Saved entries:
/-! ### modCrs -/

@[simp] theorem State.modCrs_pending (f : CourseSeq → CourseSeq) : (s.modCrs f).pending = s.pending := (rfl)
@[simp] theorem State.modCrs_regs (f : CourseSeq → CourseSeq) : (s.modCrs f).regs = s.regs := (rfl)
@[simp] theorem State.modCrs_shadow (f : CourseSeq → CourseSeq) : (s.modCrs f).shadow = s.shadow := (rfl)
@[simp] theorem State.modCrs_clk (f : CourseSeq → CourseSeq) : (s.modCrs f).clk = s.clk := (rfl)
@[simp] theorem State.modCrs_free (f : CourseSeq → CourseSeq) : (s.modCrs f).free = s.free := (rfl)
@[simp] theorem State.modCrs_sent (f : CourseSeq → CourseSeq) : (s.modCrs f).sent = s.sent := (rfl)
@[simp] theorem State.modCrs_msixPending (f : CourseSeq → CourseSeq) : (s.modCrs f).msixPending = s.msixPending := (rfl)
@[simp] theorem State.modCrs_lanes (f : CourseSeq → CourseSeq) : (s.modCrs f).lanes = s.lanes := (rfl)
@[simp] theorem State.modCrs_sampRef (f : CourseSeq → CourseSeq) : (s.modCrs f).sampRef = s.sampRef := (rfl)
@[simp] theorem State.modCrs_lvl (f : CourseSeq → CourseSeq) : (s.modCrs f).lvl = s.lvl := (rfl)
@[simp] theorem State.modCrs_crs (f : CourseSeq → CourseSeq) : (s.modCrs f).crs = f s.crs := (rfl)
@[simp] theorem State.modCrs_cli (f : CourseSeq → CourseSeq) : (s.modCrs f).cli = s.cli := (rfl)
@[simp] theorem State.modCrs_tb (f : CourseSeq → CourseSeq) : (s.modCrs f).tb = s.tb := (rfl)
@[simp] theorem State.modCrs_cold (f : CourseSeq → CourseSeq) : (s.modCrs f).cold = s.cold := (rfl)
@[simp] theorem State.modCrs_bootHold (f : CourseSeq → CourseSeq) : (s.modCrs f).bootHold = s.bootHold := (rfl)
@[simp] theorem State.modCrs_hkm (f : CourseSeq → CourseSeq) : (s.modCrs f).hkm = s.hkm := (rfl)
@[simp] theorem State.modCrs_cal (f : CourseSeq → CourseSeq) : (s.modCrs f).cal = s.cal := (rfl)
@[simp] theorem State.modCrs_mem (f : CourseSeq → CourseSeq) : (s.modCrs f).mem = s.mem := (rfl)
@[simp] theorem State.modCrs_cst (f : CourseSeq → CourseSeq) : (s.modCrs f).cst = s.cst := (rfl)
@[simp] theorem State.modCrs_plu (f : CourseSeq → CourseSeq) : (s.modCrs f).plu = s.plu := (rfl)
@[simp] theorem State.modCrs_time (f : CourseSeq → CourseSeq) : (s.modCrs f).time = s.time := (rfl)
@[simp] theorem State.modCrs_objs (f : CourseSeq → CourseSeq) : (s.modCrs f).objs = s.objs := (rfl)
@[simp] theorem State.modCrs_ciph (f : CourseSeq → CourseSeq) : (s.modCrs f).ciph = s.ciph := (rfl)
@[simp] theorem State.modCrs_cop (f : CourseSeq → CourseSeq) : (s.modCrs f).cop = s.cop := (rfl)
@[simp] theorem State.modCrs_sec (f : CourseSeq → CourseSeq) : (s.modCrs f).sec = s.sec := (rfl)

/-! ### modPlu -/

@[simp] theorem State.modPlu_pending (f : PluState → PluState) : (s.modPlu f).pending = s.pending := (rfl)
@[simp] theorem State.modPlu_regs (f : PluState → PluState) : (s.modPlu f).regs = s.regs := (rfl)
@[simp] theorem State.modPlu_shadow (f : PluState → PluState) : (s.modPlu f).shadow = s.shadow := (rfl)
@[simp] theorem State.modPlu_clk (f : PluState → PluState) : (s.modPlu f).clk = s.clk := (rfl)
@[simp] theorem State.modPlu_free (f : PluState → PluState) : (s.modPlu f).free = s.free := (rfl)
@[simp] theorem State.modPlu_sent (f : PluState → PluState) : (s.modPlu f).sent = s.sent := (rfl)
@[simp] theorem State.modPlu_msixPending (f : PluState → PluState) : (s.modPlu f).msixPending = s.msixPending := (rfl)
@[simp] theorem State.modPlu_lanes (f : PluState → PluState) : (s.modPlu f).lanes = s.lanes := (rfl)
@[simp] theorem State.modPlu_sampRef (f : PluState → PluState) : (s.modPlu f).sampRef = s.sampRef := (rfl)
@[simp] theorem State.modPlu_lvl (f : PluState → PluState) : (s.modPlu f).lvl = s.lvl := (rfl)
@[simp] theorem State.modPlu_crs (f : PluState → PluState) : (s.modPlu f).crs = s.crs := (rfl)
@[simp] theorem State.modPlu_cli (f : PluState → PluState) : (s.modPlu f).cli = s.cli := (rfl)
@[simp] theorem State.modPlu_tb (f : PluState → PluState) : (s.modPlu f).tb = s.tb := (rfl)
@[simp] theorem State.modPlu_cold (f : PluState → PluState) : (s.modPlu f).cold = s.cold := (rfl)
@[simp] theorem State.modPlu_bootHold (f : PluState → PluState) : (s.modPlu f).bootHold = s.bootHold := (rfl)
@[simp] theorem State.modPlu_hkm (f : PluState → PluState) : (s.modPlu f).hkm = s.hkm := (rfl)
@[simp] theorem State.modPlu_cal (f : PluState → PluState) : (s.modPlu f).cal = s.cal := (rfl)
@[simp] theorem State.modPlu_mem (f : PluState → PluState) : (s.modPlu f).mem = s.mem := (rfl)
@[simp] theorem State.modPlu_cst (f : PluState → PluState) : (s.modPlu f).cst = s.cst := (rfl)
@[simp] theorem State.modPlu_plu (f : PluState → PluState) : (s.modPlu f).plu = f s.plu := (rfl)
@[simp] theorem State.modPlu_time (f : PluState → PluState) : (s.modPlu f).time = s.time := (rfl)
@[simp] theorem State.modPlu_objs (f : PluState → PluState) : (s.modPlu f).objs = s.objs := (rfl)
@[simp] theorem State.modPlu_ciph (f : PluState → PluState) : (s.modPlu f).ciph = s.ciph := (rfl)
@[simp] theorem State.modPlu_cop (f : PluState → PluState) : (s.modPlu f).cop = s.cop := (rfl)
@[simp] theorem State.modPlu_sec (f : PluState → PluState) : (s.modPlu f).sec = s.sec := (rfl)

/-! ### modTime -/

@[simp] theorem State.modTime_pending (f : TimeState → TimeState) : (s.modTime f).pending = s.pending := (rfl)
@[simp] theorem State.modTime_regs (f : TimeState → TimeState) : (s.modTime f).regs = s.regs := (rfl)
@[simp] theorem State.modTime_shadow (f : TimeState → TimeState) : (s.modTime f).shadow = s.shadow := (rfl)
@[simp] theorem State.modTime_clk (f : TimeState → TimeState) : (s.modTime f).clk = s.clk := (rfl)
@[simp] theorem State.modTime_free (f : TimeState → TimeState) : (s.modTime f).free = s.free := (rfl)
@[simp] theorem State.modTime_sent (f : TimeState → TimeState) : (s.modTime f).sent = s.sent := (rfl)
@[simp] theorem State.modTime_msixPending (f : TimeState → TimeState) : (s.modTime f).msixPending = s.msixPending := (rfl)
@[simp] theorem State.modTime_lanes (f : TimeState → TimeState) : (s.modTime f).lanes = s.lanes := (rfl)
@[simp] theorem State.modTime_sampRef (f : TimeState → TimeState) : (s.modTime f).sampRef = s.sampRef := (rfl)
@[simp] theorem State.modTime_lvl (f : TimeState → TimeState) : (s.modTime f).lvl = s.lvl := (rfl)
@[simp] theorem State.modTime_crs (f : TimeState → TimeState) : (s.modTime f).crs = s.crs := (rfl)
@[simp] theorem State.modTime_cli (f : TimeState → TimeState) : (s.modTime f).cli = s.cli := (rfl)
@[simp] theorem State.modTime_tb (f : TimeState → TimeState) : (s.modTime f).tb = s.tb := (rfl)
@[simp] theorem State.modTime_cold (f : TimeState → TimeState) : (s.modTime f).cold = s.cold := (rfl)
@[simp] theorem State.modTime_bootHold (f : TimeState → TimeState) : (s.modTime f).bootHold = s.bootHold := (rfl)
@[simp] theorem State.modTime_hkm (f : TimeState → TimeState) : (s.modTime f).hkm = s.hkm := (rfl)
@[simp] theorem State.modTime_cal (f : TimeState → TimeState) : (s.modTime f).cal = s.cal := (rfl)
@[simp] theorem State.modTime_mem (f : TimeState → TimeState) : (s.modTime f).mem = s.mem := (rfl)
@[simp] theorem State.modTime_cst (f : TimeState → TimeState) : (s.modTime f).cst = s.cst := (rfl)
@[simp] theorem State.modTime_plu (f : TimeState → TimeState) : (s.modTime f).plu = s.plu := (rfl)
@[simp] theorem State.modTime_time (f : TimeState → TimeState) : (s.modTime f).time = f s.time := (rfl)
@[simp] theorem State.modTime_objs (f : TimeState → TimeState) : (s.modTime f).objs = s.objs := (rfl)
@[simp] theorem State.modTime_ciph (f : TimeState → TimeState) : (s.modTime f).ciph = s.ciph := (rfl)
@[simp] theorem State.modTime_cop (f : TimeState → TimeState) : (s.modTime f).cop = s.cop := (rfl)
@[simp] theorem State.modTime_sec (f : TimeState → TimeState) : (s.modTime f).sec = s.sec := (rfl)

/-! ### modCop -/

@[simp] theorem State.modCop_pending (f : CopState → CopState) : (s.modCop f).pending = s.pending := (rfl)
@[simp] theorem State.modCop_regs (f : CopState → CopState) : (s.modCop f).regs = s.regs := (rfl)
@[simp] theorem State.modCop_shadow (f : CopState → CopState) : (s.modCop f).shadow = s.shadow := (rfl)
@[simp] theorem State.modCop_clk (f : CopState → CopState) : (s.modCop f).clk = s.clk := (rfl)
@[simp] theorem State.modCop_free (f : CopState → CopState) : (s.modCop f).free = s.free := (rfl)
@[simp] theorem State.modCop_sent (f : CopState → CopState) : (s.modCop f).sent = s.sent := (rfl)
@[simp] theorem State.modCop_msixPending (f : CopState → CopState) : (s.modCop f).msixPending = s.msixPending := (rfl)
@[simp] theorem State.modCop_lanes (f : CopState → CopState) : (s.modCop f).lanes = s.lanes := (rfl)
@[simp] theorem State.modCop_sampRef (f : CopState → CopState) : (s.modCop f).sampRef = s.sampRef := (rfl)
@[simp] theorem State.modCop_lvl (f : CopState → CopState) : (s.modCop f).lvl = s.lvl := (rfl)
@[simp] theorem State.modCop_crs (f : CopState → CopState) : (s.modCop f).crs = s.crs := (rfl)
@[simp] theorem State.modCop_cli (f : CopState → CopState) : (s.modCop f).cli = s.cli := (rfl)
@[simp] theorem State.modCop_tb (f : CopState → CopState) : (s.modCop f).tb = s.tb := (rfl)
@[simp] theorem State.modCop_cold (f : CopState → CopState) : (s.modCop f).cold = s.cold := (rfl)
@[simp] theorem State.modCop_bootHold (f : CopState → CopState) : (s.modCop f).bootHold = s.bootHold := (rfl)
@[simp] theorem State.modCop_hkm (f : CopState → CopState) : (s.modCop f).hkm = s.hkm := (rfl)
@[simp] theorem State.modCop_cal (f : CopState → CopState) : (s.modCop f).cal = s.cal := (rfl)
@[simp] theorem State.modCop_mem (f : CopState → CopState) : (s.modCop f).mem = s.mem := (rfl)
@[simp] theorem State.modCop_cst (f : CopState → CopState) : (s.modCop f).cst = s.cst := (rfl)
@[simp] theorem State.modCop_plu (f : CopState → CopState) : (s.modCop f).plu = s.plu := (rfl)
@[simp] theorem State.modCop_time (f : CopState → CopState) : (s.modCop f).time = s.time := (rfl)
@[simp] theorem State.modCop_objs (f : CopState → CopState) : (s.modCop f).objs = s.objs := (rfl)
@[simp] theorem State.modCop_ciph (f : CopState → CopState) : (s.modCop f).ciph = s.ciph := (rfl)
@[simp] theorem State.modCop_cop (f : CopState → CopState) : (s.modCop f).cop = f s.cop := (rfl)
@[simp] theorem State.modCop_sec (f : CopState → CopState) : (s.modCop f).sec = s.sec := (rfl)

--

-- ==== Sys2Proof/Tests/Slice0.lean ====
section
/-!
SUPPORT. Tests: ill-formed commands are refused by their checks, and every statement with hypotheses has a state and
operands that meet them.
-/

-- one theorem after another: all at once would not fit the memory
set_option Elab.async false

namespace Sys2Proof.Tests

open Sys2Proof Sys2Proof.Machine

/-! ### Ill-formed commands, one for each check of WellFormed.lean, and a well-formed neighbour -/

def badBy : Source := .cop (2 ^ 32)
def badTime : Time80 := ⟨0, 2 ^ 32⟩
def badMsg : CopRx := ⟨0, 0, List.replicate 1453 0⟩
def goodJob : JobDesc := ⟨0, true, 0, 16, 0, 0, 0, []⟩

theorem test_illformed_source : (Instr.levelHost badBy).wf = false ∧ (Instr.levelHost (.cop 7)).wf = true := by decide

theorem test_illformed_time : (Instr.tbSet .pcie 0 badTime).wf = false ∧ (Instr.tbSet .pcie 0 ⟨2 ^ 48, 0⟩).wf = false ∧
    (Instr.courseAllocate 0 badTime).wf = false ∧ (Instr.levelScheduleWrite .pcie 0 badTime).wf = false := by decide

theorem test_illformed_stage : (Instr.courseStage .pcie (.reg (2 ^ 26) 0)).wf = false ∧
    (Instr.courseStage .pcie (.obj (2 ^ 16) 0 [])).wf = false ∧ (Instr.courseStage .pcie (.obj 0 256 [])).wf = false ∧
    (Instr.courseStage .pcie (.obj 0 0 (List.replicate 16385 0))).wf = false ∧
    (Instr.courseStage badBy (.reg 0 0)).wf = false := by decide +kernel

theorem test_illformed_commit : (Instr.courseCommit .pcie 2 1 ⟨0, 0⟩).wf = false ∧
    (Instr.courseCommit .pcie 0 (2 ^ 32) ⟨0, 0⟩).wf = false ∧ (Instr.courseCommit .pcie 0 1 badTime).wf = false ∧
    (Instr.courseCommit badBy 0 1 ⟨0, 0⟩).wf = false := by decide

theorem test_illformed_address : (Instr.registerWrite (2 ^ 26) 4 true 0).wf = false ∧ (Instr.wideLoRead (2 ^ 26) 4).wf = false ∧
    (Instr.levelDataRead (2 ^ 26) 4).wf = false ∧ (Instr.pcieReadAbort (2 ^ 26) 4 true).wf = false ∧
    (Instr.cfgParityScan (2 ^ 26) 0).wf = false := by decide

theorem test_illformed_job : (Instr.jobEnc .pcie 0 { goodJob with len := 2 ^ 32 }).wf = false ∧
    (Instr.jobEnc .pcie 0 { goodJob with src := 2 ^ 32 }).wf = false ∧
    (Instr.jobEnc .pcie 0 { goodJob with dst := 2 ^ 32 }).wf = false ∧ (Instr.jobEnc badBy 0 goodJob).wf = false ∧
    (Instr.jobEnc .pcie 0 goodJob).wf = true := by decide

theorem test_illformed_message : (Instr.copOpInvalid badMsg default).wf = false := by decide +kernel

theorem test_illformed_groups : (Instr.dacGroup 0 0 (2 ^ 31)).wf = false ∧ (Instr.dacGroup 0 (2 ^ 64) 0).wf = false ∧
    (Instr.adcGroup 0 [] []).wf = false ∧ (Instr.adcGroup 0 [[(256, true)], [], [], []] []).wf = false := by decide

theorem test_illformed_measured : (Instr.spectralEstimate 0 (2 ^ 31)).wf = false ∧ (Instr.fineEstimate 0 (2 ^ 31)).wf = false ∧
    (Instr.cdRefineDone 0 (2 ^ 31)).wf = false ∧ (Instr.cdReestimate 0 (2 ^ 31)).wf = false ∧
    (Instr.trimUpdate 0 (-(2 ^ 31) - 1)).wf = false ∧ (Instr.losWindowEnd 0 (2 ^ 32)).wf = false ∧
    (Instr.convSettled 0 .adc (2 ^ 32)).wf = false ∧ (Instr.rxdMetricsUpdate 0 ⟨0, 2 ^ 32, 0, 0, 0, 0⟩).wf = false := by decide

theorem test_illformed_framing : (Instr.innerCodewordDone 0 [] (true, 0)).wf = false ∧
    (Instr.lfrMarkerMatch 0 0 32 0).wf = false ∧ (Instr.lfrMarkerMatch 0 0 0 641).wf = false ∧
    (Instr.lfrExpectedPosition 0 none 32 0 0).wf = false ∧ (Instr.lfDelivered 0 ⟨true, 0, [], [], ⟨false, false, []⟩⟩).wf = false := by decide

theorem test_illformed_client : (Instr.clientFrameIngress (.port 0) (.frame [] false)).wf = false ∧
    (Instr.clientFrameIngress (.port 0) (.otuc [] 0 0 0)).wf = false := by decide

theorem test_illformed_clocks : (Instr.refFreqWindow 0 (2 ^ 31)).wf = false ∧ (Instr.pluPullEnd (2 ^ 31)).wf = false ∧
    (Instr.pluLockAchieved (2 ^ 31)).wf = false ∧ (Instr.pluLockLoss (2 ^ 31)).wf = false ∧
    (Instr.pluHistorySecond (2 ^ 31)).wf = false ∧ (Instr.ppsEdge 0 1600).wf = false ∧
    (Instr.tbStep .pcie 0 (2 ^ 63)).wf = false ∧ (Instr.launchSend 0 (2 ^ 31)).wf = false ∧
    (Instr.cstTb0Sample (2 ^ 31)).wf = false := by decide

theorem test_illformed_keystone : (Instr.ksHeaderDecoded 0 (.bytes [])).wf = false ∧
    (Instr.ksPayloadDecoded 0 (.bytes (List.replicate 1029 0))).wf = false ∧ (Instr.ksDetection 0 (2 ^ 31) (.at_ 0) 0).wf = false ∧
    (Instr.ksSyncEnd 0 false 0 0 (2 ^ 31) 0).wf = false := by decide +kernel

*Description of the task*. Only the lines containing the string "objs" are needed; pull them out of the records.

*Result of this task*.
@[simp] theorem State.modCrs_objs (f : CourseSeq → CourseSeq) : (s.modCrs f).objs = s.objs := (rfl)
@[simp] theorem State.modPlu_objs (f : PluState → PluState) : (s.modPlu f).objs = s.objs := (rfl)
@[simp] theorem State.modTime_objs (f : TimeState → TimeState) : (s.modTime f).objs = s.objs := (rfl)
@[simp] theorem State.modCop_objs (f : CopState → CopState) : (s.modCop f).objs = s.objs := (rfl)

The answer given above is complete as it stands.